Rules to code properly are fairly common sense, just like those of natural language. You can make them your own (within reason), the important part is to be **consistent**.

### 1.2 Printing

It can be useful to *print* what we are running on the console, this can be done with the built-in `print` command. You might have noticed that Colab notebooks automatically display the value of the last expression in a cell when you execute it, so you don't need to print that.

In [None]:
# Colab automatically prints "y" to "out", 
# but we need to manually print "x" if we want to see it
x = 15 / 2
print(x)
y = x > 2
y

We may want to use placeholders to print strings. There are a number of ways to do that.

In [52]:
a = 15
b = 2
c = 2
'%i divided by %i is %.2f, and it is %s that this is greater than %i' % (a, b, a/b, (a/b) > c, c)

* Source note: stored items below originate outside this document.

theorem decodeCommand_of_allowed {s : State} {allowed : List Txn} (h : s.st = .complete)
    (ht : s.txn ∈ allowed) (body : State → Answer) : s.decodeCommand allowed body = body s := by
  simpa [h, ht] using decodeCommand_cases s allowed body

/-- Whatever its body does, a decode command meets the common checks first. -/
theorem refusedUnlessComplete_of_decodeCommand {i : Instr} {allowed : List Txn}
    {body : State → Answer} (hexec : ∀ s, exec i s = s.decodeCommand allowed body) :
    RefusedUnlessComplete i allowed := by
  intro s
  rw [hexec]
  exact ⟨fun h => decodeCommand_of_not_complete h allowed body,
    fun h ht => decodeCommand_of_not_allowed h ht body⟩

theorem refusedUnlessComplete_decPstate : RefusedUnlessComplete .decPstate [.pwrState] :=
  refusedUnlessComplete_of_decodeCommand fun _ => rfl

theorem refusedUnlessComplete_decField (i : BitVec 8) :
    RefusedUnlessComplete (.decField i) [.regs, .batt] :=
  refusedUnlessComplete_of_decodeCommand fun _ => rfl

theorem refusedUnlessComplete_decWarnRestart : RefusedUnlessComplete .decWarnRestart [.warn] :=
  refusedUnlessComplete_of_decodeCommand fun _ => rfl

theorem refusedUnlessComplete_decWarnNext : RefusedUnlessComplete .decWarnNext [.warn] :=
  refusedUnlessComplete_of_decodeCommand fun _ => rfl

theorem refusedUnlessComplete_decDevcount : RefusedUnlessComplete .decDevcount [.devinfo] :=
  refusedUnlessComplete_of_decodeCommand fun _ => rfl

theorem refusedUnlessComplete_decDevrec (r : BitVec 8) {k : BitVec 3} (hk : k ∈ recordKeys) :
    RefusedUnlessComplete (.decDevrec r k) [.devinfo] :=
  refusedUnlessComplete_of_decodeCommand fun _ => if_pos hk

/-- The key is checked before the common checks (R142). -/
theorem exec_decDevrec_of_no_key (r : BitVec 8) {k : BitVec 3} (hk : k ∉ recordKeys) (s : State) :
    exec (.decDevrec r k) s = .next { s with cmdErr := .illegal } :=
  if_neg hk

/-- Settles O32: each of the six commands is `decodeCommand` of its transactions, DEC_DEVREC past the
check of its key. -/
theorem decodeCommandsCheckStateThenTransaction :
    Obligations.DecodeCommandsCheckStateThenTransaction := by
  refine ⟨fun i r k hk => ?commands, fun r _ s hk => exec_decDevrec_of_no_key r hk s⟩
  case commands =>
    simp only [decodeCommands, List.forall_mem_cons]
    exact ⟨refusedUnlessComplete_decPstate, refusedUnlessComplete_decField i,
      refusedUnlessComplete_decWarnRestart, refusedUnlessComplete_decWarnNext,
      refusedUnlessComplete_decDevcount, refusedUnlessComplete_decDevrec r hk,
      List.forall_mem_nil _⟩

/-! ### Fields of the RX buffer as numbers (00_scope.md R9, R11) -/

theorem be16_toNat_eq_be16Nat (m : Memory) (i : Nat) : (m.be16 i).toNat = be16Nat m i :=
  m.be16_toNat i

theorem be32_toNat_eq_be32Nat (m : Memory) (i : Nat) : (m.be32 i).toNat = be32Nat m i := by
  rw [m.be32_toNat, be32Nat, be16Nat, be16Nat]
  ring

theorem be16_setWidth_eq_ofNat (m : Memory) (i : Nat) :
    (m.be16 i).setWidth 32 = BitVec.ofNat 32 (be16Nat m i) := by
  rw [← be16_toNat_eq_be16Nat, BitVec.ofNat_toNat]

theorem be32_eq_ofNat (m : Memory) (i : Nat) : m.be32 i = BitVec.ofNat 32 (be32Nat m i) := by
  rw [← be32_toNat_eq_be32Nat, BitVec.ofNat_toNat, BitVec.setWidth_eq]

/-- A flag as a digit of the word it stands in. -/
theorem msb0Bit_toNat (w : BitVec 16) (p : BitVec 4) :
    (msb0Bit w p).toNat = w.toNat / 2 ^ (15 - p.toNat) % 2 :=
  Nat.toNat_testBit _ _

theorem ofBool_setWidth_eq_ofNat (b : Bool) {w : Nat} :
    (BitVec.ofBool b).setWidth w = BitVec.ofNat w b.toNat := by
  rw [← BitVec.toNat_ofBool, BitVec.ofNat_toNat]

/-! ### DEC_PSTATE (R126, R127) -/

theorem powerClass_eq_ofNat (v : BitVec 16) :
    powerClass v = BitVec.ofNat 16 (if v.toNat < 4 then v.toNat else 4) := by
  unfold powerClass
  split <;> simp

theorem exec_decPstate_of_pwrState {s : State} (hst : s.st = .complete) (ht : s.txn = .pwrState) :
    exec .decPstate s =
      .next (s.setOutputs ((s.rxBuf.be16 3).setWidth 32) (powerClass (s.rxBuf.be16 3)) true) := by
  simp only [exec, execDecPstate, decodeCommand_of_allowed hst (List.mem_singleton.2 ht)]

/-- Settles O33: the two bytes and their class, read as a number. -/
theorem powerStateIsReportedWithItsClass : Obligations.PowerStateIsReportedWithItsClass := by
  refine ⟨rfl, refusedAbove_of_reservedMask rfl, refusedUnlessComplete_decPstate, ?complete⟩
  case complete =>
    rintro s v hst ht rfl
    rw [exec_decPstate_of_pwrState hst ht, be16_setWidth_eq_ofNat, powerClass_eq_ofNat,
      be16_toNat_eq_be16Nat]
    rfl

/-! ### DEC_FIELD (R130, R131) -/

theorem divisor_eq_getD :
    ∀ c : BitVec 2, divisor c = [1#16, 10#16, 100#16, 1000#16].getD c.toNat 0#16 := by
  decide

theorem extractRaw_u16 (m : Memory) (fid : BitVec 16) (off : BitVec 8) (c : BitVec 2) :
    extractRaw m ⟨fid, off, .u16 c⟩ = BitVec.ofNat 32 (be16Nat m (3 + off.toNat)) :=
  be16_setWidth_eq_ofNat m _

theorem extractRaw_u32 (m : Memory) (fid : BitVec 16) (off : BitVec 8) (c : BitVec 2) :
    extractRaw m ⟨fid, off, .u32 c⟩ = BitVec.ofNat 32 (be32Nat m (3 + off.toNat)) :=
  be32_eq_ofNat m _

theorem extractRaw_bit (m : Memory) (fid : BitVec 16) (off : BitVec 8) (p : BitVec 4) :
    extractRaw m ⟨fid, off, .bit p⟩ =
      BitVec.ofNat 32 (be16Nat m (3 + off.toNat) / 2 ^ (15 - p.toNat) % 2) := by
  rw [← be16_toNat_eq_be16Nat, ← msb0Bit_toNat]
  exact ofBool_setWidth_eq_ofNat _

theorem extractDivisor_u16 (fid : BitVec 16) (off : BitVec 8) (c : BitVec 2) :
    extractDivisor ⟨fid, off, .u16 c⟩ = [1#16, 10#16, 100#16, 1000#16].getD c.toNat 0#16 :=
  divisor_eq_getD c

theorem extractDivisor_u32 (fid : BitVec 16) (off : BitVec 8) (c : BitVec 2) :
    extractDivisor ⟨fid, off, .u32 c⟩ = [1#16, 10#16, 100#16, 1000#16].getD c.toNat 0#16 :=
  divisor_eq_getD c

theorem extractDivisor_bit (fid : BitVec 16) (off : BitVec 8) (p : BitVec 4) :
    extractDivisor ⟨fid, off, .bit p⟩ = 1#16 := rfl

theorem fieldRom_of_regs {s : State} (ht : s.txn = .regs) : fieldRom s = s.cfg.regRom :=
  if_pos ht

theorem fieldRom_of_batt {s : State} (ht : s.txn = .batt) : fieldRom s = s.cfg.battRom :=
  if_neg (by simp [ht])

theorem encode_decField (i : BitVec 8) : encode (.decField i) = .word (0x7#4 ++ 0#8 ++ i) :=
  congrArg Encoding.word (append_setWidth_eq (z := 8) 0x7#4 i)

'15 divided by 2 is 7.50, and it is True that this is greater than 2'

We will go into what these objects are shortly.

## 2. Basic data types

Here we highlight the most important native operations you can apply to basic objects in `python`. We will go to a lower level of detail of the structure of these processes in the `R` session later in the afternoon.

### 2.1 Numerical values

In [None]:
# Assignment
a = 10  # 10

# Increment/Decrement
a += 1  # 11 (a = a + 1)
a -= 1  # 10 (a = a - 1)

# Operations
b = a + 1  # 11
c = a - 1  # 9

d = a * 2  # 20 
e = a / 2  # 5 
f = a % 3  # 1 (remainder)
g = a ** 2  # 100 (exponentiation)

# Operations with other variables
d = a + b  # 21

### 2.2 String values

You can concatenate strings together with the `+` operator:

In [5]:
"Adding" + " " + "strings" + " " + "is" + " " + "pasting"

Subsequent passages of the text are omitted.